■ WHAT THE TASK ASKS: Retype verbatim the lines of the listing, from the very first through the line with "have a : (((wJoinable".

■ STORED DATA:
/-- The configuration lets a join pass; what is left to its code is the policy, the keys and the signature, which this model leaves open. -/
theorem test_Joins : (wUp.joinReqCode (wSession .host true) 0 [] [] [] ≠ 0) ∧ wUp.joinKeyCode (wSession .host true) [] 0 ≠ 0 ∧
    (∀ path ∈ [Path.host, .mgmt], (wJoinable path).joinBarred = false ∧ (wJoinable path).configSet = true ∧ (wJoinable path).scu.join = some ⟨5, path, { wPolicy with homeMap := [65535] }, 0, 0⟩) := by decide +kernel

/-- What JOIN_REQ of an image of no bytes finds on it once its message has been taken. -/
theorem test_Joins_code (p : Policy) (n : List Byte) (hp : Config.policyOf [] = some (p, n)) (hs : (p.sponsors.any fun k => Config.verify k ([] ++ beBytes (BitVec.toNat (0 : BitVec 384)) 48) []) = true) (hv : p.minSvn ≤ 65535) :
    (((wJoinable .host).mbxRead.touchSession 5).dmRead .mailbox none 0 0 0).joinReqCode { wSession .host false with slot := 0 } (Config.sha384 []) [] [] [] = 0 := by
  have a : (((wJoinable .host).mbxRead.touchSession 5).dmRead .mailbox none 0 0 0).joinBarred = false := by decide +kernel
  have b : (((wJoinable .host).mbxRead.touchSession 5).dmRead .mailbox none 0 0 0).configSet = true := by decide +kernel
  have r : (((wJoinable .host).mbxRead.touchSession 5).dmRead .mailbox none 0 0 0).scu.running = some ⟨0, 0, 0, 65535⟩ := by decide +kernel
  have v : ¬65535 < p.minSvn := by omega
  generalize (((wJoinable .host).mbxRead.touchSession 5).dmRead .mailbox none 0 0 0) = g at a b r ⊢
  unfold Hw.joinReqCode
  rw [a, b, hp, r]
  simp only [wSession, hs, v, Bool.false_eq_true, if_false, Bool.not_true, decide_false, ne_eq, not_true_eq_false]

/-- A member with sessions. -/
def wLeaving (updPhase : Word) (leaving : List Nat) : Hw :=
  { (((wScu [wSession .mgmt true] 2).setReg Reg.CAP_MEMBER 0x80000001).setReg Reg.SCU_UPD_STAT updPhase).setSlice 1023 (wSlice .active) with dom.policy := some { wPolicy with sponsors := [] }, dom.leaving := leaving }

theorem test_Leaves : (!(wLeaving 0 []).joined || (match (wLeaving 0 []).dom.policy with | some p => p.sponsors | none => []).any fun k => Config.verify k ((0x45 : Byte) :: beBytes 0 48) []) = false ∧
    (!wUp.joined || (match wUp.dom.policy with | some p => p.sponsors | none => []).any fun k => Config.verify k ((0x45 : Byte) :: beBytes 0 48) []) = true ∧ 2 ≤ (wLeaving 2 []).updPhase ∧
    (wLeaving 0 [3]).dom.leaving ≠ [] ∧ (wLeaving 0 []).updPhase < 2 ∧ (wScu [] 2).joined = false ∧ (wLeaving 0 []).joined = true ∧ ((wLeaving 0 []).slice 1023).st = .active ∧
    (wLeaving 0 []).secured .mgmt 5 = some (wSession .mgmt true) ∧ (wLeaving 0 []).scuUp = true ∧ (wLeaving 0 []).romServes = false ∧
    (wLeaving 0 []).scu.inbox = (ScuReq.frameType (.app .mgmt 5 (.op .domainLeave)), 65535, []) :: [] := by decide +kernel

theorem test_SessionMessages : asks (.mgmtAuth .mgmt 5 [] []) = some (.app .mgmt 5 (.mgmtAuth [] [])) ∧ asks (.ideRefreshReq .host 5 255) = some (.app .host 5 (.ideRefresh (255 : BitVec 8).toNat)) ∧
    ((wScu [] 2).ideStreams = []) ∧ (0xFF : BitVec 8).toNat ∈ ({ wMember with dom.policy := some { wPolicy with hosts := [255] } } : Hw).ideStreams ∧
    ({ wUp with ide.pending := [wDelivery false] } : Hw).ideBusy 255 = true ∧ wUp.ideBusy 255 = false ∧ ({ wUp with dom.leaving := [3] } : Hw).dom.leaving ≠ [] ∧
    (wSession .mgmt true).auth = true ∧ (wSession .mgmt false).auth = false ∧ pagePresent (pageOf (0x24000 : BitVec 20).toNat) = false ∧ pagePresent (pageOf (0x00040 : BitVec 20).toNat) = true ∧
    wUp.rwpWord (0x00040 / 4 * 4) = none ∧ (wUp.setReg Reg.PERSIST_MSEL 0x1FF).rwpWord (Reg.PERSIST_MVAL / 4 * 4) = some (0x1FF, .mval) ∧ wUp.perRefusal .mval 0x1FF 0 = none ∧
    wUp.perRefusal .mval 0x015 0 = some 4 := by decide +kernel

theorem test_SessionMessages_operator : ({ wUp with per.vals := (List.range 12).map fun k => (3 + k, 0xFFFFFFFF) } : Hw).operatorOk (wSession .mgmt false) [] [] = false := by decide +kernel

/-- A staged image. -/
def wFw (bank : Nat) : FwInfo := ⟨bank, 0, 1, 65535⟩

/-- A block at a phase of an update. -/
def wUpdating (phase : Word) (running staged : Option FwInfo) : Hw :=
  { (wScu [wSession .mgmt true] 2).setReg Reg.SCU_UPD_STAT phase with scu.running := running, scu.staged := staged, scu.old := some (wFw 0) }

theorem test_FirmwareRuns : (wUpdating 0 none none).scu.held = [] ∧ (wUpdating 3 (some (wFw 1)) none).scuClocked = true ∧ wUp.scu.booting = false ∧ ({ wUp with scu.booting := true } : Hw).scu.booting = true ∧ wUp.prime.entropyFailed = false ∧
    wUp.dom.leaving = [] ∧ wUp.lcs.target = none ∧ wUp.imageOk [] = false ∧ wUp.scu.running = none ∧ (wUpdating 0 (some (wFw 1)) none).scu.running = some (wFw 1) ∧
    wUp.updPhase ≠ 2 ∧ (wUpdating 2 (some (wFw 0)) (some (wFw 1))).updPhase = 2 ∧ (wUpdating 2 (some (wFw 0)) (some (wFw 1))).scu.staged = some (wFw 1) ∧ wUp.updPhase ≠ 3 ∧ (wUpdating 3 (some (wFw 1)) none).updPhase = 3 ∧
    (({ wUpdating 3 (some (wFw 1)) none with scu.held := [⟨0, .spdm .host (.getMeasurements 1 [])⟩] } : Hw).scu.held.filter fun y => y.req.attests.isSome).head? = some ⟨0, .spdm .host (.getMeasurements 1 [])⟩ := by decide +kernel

■ WORKED SOLUTION:
/-- The configuration lets a join pass; what is left to its code is the policy, the keys and the signature, which this model leaves open. -/
theorem test_Joins : (wUp.joinReqCode (wSession .host true) 0 [] [] [] ≠ 0) ∧ wUp.joinKeyCode (wSession .host true) [] 0 ≠ 0 ∧
    (∀ path ∈ [Path.host, .mgmt], (wJoinable path).joinBarred = false ∧ (wJoinable path).configSet = true ∧ (wJoinable path).scu.join = some ⟨5, path, { wPolicy with homeMap := [65535] }, 0, 0⟩) := by decide +kernel

/-- What JOIN_REQ of an image of no bytes finds on it once its message has been taken. -/
theorem test_Joins_code (p : Policy) (n : List Byte) (hp : Config.policyOf [] = some (p, n)) (hs : (p.sponsors.any fun k => Config.verify k ([] ++ beBytes (BitVec.toNat (0 : BitVec 384)) 48) []) = true) (hv : p.minSvn ≤ 65535) :
    (((wJoinable .host).mbxRead.touchSession 5).dmRead .mailbox none 0 0 0).joinReqCode { wSession .host false with slot := 0 } (Config.sha384 []) [] [] [] = 0 := by
  have a : (((wJoinable .host).mbxRead.touchSession 5).dmRead .mailbox none 0 0 0).joinBarred = false := by decide +kernel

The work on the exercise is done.